The Slavic Lobby theme from SMITE. They just added Baba Yaga to the game, and this plays on the main screen again now. We haven't heardthis theme since they added Chernobog a couple years ago.


----------



## haneko (Apr 28, 2020)

I mostly listen to Japanese music. Though I'm looking for English-speaking bands, none of them seem to do the type of rock I enjoy...

Yorushika - an indie two-person band that went mainstream. Has a bright, clear rock sound and emotional lyrics. Only recently got into their music.

BAND MAID - an all-girls heavy rock band. Their music  s l a p s  . Seriously, don't be fooled by the maid outfits; they're not an idol group, their focus is _not _looking pretty and dancing, and they play all of their own instruments.

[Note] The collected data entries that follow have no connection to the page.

/-- Settles O6. -/
theorem bitmapPayloadPacking : Obligations.BitmapPayloadPacking := by
  intro w0 w1 w2 payload hrow hlen
  rw [← toNat_lowHalf] at hlen ⊢
  refine ⟨_, _, _, _, _, _, decode_drawBitmap hrow hlen, rfl, length_bitmapBytes _ _, fun j k hj hk => ?bits,
    fun payload' hlen' hagree => ?unused⟩
  case bits => rw [getElem?_bitmapBytes payload hj, getLsbD_bitmapByte hlen hj hk, Option.map_some]
  case unused =>
    rw [decode_drawBitmap hrow (hlen'.trans hlen), bitmapBytes_congr hlen (hlen'.trans hlen) hagree]

/-- Settles O1: the length, the header and the fields of an encoding are read back whatever follows it. -/
theorem decodeEncodeRoundTrip : Obligations.DecodeEncodeRoundTrip := fun _ rest hi => decode_encode_append hi rest

/-- Settles O4: fixed words, evaluated. -/
theorem sampleWordsDecode : Obligations.SampleWordsDecode := ⟨rfl, rfl, rfl, rfl, rfl, rfl, rfl, rfl, rfl⟩

end Sys2Proof

/-! PROOFS. The commands that write BORDER, RESP or the pixels of a bitmap, each in full (R140, R145, R147, R235,
R238). -/

namespace Sys2Proof.Machine

/-! ### BORDER and RESP -/

/-- Settles O20, code by code. -/
theorem setBorderWritesBorder : Obligations.SetBorderWritesBorder := by
  intro s pvc v hc hcode
  refine (if_pos hc).trans ?_
  rcases hcode with ⟨rfl, rfl⟩ | ⟨rfl, rfl⟩ | ⟨rfl, rfl⟩ <;> rfl

/-- A response writes RESP alone (R238). -/
theorem State.next_respond (s : State) {n m : Nat} (h : n = m) :
    (.next (s.respond (BitVec.ofNat 32 n)) : Result) = .next { s with resp := some (BitVec.ofNat 32 m) } := by
  rw [h]
  rfl

/-- Settles O21, by the latched variant. -/
theorem getWidthResponds : Obligations.GetWidthResponds := by
  intro s hc
  refine (if_pos hc).trans (State.next_respond s ?_)
  rw [State.geometry]
  cases s.var <;> rfl

/-- With a Display, GET_HEIGHT responds with the one or the other dimension (R147). -/
theorem exec_getHeight {s : State} (hc : s.cfg = true) :
    exec .getHeight s = .next (s.respond (BitVec.ofNat 32
      (if s.params.heightParity then s.geometry.width else s.geometry.height))) := by
  refine (if_pos hc).trans ?_
  split <;> rfl

/-- Settles O22, by HEIGHT_PARITY and the latched variant. -/
theorem getHeightResponds : Obligations.GetHeightResponds := by
  intro s hc
  rw [exec_getHeight hc]
  refine State.next_respond s ?_
  rw [State.geometry]
  cases s.params.heightParity <;> cases s.var <;> rfl

theorem exec_getWidth_resp {s t : State} (h : exec .getWidth s = .next t) : ∃ w, t.resp = some w := by
  change execGetWidth s = .next t at h
  unfold execGetWidth at h
  split at h <;> cases h <;> exact ⟨_, rfl⟩

theorem exec_getHeight_resp {s t : State} (h : exec .getHeight s = .next t) : ∃ w, t.resp = some w := by
  change execGetHeight s = .next t at h
  unfold execGetHeight at h
  split at h
  · split at h <;> cases h <;> exact ⟨_, rfl⟩
  · cases h; exact ⟨_, rfl⟩

/-- Settles O29: the three reads one by one, the other commands by what they can do. -/
theorem onlyGetCommandsRespond : Obligations.OnlyGetCommandsRespond := by
  intro s t i h
  refine ⟨fun hi => ?responds, fun hi => ?silent⟩
  case responds =>
    rcases hi with rfl | rfl | rfl
    · exact exec_getWidth_resp h
    · exact exec_getHeight_resp h
    · cases h; exact ⟨_, rfl⟩
  case silent =>
    cases exec_cases h with
    | responded hi' | raisedReading hi' => exact absurd hi' hi
    | painted _ _ v ps => exact State.paint_resp v ps s
    | configured | released | bordered | started | raised => rfl

/-! ### DRAW_BITMAP (R90, R140) -/

/-- R84, R125: a legal PixelValue code and the pair of plane bits it stands for. -/
theorem decodePV_of_ne {pvc : BitVec 2} (h : pvc ≠ 3) :
    ∃ v, decodePV pvc = some v ∧ encPrimary v = decide (pvc ≠ 1) ∧ encAccent v = decide (pvc = 2) := by
  revert pvc
  decide

/-- The pixels of a bitmap are those of its set bits in rows below `h` (R140). -/
theorem exists_mem_bitmapPixels {x y h : Nat} {bitmap : List Byte} {Q : Nat → Nat → Prop} :
    (∃ q ∈ bitmapPixels x y bitmap.length h bitmap, Q q.1 q.2) ↔
      ∃ col b r, bitmap[col]? = some b ∧ r < h ∧ b.getLsbD r = true ∧ Q (x + col) (y + r) := by
  simp only [bitmapPixels, List.mem_flatMap, List.mem_map, List.mem_filter, List.mem_range, bitmapBit, bitmapAt]
  constructor
  · rintro ⟨_, ⟨col, hcol, r, ⟨hr, hbit⟩, rfl⟩, hq⟩
    have hget := List.getElem?_eq_getElem hcol
    rw [hget] at hbit
    exact ⟨col, _, r, hget, hr, hbit, hq⟩
  · rintro ⟨col, b, r, hget, hr, hbit, hq⟩
    obtain ⟨hcol, -⟩ := List.getElem?_eq_some_iff.1 hget
    exact ⟨_, ⟨col, hcol, r, ⟨hr, by rwa [hget]⟩, rfl⟩, hq⟩

/-- DRAW_BITMAP with a Display and legal operands writes its pixels (R140). -/
theorem exec_drawBitmap {s : State} {pvc : BitVec 2} {x y w h : BitVec 16} {bitmap : List Byte} {v : PixelValue}
    (hc : s.cfg = true) (hv : decodePV pvc = some v) (hh : h.toNat ≤ 8) :
    exec (.drawBitmap pvc x y w h bitmap) s =
      .next (s.paint v (bitmapPixels x.toNat y.toNat w.toNat h.toNat bitmap)) := by
  change execDrawBitmap pvc x y w h bitmap s = _
  rw [execDrawBitmap, if_pos hc, hv]
  exact if_neg (Nat.not_lt.2 hh)

/-- Settles O13: a bit of a plane, and F_ADDR, after the pixel writes of the bitmap. -/
theorem drawBitmapDrawsSetBits : Obligations.DrawBitmapDrawsSetBits := by
  intro s pvc x y w h bitmap hwell hc hpvc hh hp ha
  obtain ⟨v, hv, hprimary, haccent⟩ := decodePV_of_ne hpvc
  have hw : bitmap.length = w.toNat := beq_iff_eq.1 hwell
  refine ⟨_, exec_drawBitmap hc hv hh, State.paint_frame v _ s, fun i k hk hland => ?lands,
    fun i k hk hland => ?other, fun hmiss => ?misses, fun hmiss => ?inside⟩
  all_goals rw [← hw]
  case lands =>
    have hland' := exists_mem_bitmapPixels (Q := fun x y => s.lands x y i k).2 hland
    rw [State.getLsbD_paint_p v _ hp ha i hk, State.getLsbD_paint_a v _ hp ha i hk, if_pos hland', if_pos hland']
    exact ⟨hprimary, haccent⟩
  case other =>
    have hland' := mt (exists_mem_bitmapPixels (Q := fun x y => s.lands x y i k)).1 hland
    rw [State.getLsbD_paint_p v _ hp ha i hk, State.getLsbD_paint_a v _ hp ha i hk, if_neg hland', if_neg hland']
    exact ⟨rfl, rfl⟩
  case misses => exact (State.paint_fault v _ s).trans (if_pos (exists_mem_bitmapPixels.2 hmiss))
  case inside => exact (State.paint_fault v _ s).trans (if_neg (mt exists_mem_bitmapPixels.1 hmiss))

end Sys2Proof.Machine

/-! PROOFS. A whole render (R170 to R184): the run through each kind of action, and RENDER_SEQ as a list of them. -/

namespace Sys2Proof.Machine

/-- Some run leads from `s` to `t`. -/
def RunsTo (s t : State) : Prop := ∃ k, Sys2Proof.core.run k s = .next t

theorem RunsTo.trans {s t u : State} (h : RunsTo s t) (h' : RunsTo t u) : RunsTo s u := by
  obtain ⟨j, hj⟩ := h
  obtain ⟨k, hk⟩ := h'
  exact ⟨j + k, (run_add j k hj).trans hk⟩

theorem RunsTo.of_step {s t : State} (h : step s = .next t) : RunsTo s t := ⟨1, (run_one s).trans h⟩

/-- `s` after part of a render that ends between two actions: the events emitted, SEQ moved, and inputs of the timer and
the panel used up. -/
def State.advance (es : List Event) (q : Seq) (strobes : List Bool) (levels : List Level) (s : State) : State :=
  { s.emitAll es with seq := q, dly := false, sent := 0, strobes := strobes, levels := levels }

/-- What a render reads and does not itself write is the same after part of it (R173). -/
theorem State.advance_frame (es : List Event) (q : Seq) (strobes : List Bool) (levels : List Level) (s : State) :
    s.advance es q strobes levels = { s with
      seq := q, dly := false, sent := 0, strobes := strobes, levels := levels, trace := s.trace ++ es
      cs := (s.emitAll es).cs, dc := (s.emitAll es).dc, rst := (s.emitAll es).rst } := by
  rw [State.advance, State.emitAll_frame]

I think I posted a list of Pokemon remix channels in another thread on here, but I can't be bothered to dig it up now.


----------



## mewtini (Apr 28, 2020)

myuma said:


> BAND MAID - an all-girls heavy rock band. Their music s l a p s . Seriously, don't be fooled by the maid outfits; they're not an idol group, their focus is _not _looking pretty and dancing, and they play all of their own instruments.


omg i think about band maid all of the time lol. i don't know them well though

a Little Known Fact - and by 'little known' i mean 'known by everyone who talks to me with any frequency' - about me is that my secret passion is curating music. in other words, hit me up for playlists. please. i'm so bored ... haha :( and i promise i know more music than the vaguely mainstream-alt stuff i'm about to list,

i've been listening to my bloody valentine (well, really just the album _loveless_) like, nearly constantly? it's like, 90s lo-fi shoegaze, so i feel like it flickers between ambient and "incredibly depressing" depending on how much attention you're paying
i keep coming back to the strokes' new album even though idrk how i feel about it
boygenius' self-titled (and only ep) is like. quite good. it's indie folk (it's also a supergroup of three artists i already knew/liked, so ymmv ig) so it's maybe boring for those who aren't into it already? idk. i really hated indie folk until i forced myself to listen to it so i'm projecting a bit. it's pretty lyrically heavy but it sounds beautiful because every song is in three-part harmony lol so
a lot of joy division/new order stuff
and occasionally my chemical romance in honor of the $1k i spent on pit tickets for them </3 excited for the october inglewood date to get coronacanceled xox


----------



## IndigoClaudia (Apr 28, 2020)

@mewtini Is this to say that if i provided you with ten songs i love love love love love than you could make me a playlist full of this songs and MORE SONGS i didn't even know i loved?


----------



## mewtini (Apr 28, 2020)

IndigoEmmy said:


> @mewtini Is this to say that if i provided you with ten songs i love love love love love than you could make me a playlist full of this songs and MORE SONGS i didn't even know i loved?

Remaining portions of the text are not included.